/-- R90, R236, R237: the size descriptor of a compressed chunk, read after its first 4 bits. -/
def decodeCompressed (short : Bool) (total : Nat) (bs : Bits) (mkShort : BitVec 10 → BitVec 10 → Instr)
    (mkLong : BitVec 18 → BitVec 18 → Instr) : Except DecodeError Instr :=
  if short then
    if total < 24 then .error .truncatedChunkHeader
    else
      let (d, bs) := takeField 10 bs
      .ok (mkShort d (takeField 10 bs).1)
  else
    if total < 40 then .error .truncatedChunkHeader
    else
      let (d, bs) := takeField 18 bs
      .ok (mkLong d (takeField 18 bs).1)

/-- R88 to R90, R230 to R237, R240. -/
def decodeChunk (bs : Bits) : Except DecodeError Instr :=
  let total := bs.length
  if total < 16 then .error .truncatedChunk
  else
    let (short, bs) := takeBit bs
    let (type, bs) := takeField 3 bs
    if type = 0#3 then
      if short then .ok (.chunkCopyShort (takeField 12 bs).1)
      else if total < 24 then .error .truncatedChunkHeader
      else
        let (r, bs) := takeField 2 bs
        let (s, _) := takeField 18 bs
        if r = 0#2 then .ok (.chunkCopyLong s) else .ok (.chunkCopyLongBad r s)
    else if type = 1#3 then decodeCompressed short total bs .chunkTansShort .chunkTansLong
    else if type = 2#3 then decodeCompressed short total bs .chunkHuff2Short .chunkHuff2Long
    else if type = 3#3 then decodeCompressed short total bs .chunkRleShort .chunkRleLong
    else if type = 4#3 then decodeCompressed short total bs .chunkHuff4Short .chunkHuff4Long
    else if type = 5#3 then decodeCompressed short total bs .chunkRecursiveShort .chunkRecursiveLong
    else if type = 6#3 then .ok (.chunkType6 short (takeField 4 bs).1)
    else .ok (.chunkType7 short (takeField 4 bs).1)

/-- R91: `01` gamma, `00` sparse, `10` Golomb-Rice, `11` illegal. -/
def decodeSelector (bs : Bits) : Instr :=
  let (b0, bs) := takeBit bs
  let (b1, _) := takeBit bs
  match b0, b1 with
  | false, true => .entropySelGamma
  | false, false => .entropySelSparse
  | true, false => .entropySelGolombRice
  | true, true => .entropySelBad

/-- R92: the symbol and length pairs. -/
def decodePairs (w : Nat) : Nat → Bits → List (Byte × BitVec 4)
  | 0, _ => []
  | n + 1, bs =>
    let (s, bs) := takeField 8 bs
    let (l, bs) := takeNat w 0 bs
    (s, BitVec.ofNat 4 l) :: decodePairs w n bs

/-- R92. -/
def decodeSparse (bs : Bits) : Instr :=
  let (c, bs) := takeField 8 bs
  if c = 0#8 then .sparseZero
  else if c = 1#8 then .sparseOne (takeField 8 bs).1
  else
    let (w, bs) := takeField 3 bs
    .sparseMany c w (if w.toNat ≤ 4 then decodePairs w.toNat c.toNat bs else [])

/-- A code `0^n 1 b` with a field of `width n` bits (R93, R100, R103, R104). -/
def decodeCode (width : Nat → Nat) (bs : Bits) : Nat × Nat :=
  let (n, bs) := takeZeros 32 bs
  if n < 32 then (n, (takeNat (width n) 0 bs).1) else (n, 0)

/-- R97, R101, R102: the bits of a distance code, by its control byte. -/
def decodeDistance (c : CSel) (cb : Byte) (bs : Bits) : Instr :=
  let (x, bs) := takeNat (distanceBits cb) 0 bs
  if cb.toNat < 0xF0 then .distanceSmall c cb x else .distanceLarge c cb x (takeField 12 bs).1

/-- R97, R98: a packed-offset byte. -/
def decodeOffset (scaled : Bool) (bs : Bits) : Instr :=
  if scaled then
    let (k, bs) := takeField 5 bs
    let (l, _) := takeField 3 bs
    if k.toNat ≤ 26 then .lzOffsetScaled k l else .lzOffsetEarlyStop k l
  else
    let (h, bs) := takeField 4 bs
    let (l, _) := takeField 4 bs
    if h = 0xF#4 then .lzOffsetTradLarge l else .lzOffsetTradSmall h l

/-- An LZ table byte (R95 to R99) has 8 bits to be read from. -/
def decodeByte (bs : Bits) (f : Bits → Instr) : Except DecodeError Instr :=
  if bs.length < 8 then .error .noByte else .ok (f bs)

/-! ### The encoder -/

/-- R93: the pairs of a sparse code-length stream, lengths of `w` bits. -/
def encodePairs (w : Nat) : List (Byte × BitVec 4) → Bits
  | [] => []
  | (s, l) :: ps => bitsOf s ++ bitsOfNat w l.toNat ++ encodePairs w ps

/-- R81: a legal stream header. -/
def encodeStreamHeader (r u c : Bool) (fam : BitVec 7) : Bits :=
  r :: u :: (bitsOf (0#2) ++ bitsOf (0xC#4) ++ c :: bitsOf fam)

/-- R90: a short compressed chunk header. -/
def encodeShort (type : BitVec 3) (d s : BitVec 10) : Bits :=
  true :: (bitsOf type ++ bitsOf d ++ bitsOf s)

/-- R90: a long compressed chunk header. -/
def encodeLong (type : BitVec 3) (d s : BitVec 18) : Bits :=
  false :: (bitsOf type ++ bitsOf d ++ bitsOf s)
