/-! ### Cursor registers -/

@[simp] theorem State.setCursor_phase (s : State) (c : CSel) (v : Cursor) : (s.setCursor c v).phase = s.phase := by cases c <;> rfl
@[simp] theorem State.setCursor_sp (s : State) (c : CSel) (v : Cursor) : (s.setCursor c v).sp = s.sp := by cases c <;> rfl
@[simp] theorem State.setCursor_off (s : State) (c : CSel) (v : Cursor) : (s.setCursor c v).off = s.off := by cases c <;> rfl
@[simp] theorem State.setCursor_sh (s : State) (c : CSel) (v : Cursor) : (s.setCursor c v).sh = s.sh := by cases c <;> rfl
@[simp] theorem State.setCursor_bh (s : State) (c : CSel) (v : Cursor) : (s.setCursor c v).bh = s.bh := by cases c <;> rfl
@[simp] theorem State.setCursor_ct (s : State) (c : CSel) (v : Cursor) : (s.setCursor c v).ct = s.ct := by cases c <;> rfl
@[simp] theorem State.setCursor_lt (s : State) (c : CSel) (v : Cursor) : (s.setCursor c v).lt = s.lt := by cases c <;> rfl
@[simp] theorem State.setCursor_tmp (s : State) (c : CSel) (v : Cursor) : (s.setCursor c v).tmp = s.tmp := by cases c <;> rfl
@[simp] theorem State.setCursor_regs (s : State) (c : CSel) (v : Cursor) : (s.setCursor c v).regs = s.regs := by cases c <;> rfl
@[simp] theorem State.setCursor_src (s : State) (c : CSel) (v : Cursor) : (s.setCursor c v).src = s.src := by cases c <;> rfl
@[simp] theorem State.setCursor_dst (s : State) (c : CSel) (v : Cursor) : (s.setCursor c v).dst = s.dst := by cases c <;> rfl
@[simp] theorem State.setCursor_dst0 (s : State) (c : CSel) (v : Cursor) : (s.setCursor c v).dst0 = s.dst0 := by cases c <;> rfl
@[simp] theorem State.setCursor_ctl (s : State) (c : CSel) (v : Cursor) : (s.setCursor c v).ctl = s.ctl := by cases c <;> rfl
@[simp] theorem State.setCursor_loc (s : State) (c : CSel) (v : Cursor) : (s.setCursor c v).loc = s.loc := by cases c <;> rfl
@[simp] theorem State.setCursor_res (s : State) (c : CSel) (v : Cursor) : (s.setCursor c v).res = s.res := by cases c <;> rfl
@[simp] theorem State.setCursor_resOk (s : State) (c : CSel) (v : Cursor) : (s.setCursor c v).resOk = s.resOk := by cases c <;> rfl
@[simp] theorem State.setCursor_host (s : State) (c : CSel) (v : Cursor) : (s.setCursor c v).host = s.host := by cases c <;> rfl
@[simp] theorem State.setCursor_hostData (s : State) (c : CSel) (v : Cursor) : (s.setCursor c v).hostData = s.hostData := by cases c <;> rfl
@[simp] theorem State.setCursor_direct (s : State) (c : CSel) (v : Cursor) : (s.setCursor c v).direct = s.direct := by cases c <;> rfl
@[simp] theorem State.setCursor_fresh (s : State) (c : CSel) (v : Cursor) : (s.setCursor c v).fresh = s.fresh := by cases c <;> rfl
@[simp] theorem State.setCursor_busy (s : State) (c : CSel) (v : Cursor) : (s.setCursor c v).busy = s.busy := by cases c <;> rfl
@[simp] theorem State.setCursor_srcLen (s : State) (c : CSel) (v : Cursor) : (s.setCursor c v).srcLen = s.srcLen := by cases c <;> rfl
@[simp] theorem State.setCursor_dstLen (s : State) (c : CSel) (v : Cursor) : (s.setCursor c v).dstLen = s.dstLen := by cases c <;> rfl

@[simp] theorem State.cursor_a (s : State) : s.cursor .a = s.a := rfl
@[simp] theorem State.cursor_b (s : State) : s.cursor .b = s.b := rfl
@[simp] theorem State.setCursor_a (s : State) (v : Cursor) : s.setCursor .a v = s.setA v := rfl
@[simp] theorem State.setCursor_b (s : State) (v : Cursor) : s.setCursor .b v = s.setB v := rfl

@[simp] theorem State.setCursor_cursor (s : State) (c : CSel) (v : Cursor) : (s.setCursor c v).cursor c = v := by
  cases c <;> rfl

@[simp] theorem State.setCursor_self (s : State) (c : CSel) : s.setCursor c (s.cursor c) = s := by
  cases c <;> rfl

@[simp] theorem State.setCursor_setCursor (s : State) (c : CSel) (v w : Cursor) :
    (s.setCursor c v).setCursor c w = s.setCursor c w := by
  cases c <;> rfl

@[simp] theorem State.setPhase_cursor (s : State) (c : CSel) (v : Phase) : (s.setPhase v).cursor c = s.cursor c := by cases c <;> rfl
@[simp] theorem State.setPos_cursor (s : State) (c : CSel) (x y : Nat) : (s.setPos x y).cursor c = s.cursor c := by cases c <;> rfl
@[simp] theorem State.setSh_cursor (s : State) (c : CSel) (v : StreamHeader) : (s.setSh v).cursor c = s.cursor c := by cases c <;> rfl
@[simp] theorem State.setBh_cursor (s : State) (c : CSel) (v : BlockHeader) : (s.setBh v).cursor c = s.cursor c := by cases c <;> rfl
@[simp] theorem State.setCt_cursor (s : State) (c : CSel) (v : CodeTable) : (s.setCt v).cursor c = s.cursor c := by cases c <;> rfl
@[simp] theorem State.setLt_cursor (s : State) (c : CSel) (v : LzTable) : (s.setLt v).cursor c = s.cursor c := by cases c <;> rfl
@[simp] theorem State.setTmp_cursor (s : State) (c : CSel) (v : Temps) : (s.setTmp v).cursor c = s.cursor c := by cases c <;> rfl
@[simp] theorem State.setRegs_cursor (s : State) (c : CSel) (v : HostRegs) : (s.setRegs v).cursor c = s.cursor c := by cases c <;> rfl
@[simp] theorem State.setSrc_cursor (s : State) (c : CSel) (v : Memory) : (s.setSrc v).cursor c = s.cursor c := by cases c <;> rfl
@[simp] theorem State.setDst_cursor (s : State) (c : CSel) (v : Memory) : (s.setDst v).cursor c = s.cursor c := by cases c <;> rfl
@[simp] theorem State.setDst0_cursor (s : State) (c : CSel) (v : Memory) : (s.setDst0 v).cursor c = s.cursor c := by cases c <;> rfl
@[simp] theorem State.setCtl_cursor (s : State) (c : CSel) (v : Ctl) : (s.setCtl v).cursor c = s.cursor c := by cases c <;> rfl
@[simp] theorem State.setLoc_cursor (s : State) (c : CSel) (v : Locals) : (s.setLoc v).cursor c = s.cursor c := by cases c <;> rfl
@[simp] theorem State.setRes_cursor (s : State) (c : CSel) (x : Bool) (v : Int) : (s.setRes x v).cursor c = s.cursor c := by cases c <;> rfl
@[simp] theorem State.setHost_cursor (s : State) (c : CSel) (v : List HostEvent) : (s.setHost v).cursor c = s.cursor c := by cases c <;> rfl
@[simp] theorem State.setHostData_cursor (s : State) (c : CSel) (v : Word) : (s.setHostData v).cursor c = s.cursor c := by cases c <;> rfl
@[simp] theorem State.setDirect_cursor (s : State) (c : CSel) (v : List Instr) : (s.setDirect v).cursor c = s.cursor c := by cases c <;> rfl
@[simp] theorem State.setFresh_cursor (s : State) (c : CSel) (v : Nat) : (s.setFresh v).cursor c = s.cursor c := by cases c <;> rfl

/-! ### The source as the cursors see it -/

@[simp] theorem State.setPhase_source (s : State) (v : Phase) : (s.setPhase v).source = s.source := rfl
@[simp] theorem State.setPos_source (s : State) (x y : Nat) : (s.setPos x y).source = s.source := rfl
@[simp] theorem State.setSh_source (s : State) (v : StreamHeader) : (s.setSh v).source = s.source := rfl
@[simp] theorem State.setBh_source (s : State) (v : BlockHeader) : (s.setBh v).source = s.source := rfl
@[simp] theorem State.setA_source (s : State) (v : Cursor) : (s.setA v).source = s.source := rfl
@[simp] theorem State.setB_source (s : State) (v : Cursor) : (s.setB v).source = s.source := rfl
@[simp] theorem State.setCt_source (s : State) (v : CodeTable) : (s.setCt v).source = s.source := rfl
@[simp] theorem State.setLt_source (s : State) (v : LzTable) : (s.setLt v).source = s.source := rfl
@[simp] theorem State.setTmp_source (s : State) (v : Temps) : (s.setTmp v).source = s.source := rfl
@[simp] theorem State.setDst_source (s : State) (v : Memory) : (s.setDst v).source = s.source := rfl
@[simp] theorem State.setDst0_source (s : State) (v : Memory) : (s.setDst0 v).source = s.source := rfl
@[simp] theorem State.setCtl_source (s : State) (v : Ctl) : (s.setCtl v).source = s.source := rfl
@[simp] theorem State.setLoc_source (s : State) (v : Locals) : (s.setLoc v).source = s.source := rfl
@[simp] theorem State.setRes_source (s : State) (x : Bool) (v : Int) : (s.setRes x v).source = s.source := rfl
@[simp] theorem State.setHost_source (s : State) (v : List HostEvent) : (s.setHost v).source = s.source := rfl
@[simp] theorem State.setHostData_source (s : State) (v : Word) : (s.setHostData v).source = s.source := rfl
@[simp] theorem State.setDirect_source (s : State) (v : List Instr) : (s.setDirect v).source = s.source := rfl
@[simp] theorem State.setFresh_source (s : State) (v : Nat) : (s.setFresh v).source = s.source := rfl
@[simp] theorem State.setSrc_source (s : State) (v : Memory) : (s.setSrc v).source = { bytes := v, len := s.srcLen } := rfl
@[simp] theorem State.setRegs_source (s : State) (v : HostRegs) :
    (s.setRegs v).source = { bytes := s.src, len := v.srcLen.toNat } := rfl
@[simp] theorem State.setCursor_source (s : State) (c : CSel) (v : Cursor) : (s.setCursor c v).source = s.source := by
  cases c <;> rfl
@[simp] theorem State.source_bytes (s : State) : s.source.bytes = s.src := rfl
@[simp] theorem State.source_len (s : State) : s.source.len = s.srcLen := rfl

****************

**TASK PROMPT:** Out of the material above, output word for word the line with "theorem State.setPos_cursor (s", the line with "theorem State.setTmp_cursor (s", and all lines between them, with nothing else.

**PROBLEM SOLUTION:**
@[simp] theorem State.setPos_cursor (s : State) (c : CSel) (x y : Nat) : (s.setPos x y).cursor c = s.cursor c := by cases c <;> rfl
@[simp] theorem State.setSh_cursor (s : State) (c : CSel) (v : StreamHeader) : (s.setSh v).cursor c = s.cursor c := by cases c <;> rfl
@[simp] theorem State.setBh_cursor (s : State) (c : CSel) (v : BlockHeader) : (s.setBh v).cursor c = s.cursor c := by cases c <;> rfl
@[simp] theorem State.setCt_cursor (s : State) (c : CSel) (v : CodeTable) : (s.setCt v).cursor c = s.cursor c := by cases c <;> rfl
@[simp] theorem State.setLt_cursor (s : State) (c : CSel) (v : LzTable) : (s.setLt v).cursor c = s.cursor c := by cases c <;> rfl
@[simp] theorem State.setTmp_cursor (s : State) (c : CSel) (v : Temps) : (s.setTmp v).cursor c = s.cursor c := by cases c <;> rfl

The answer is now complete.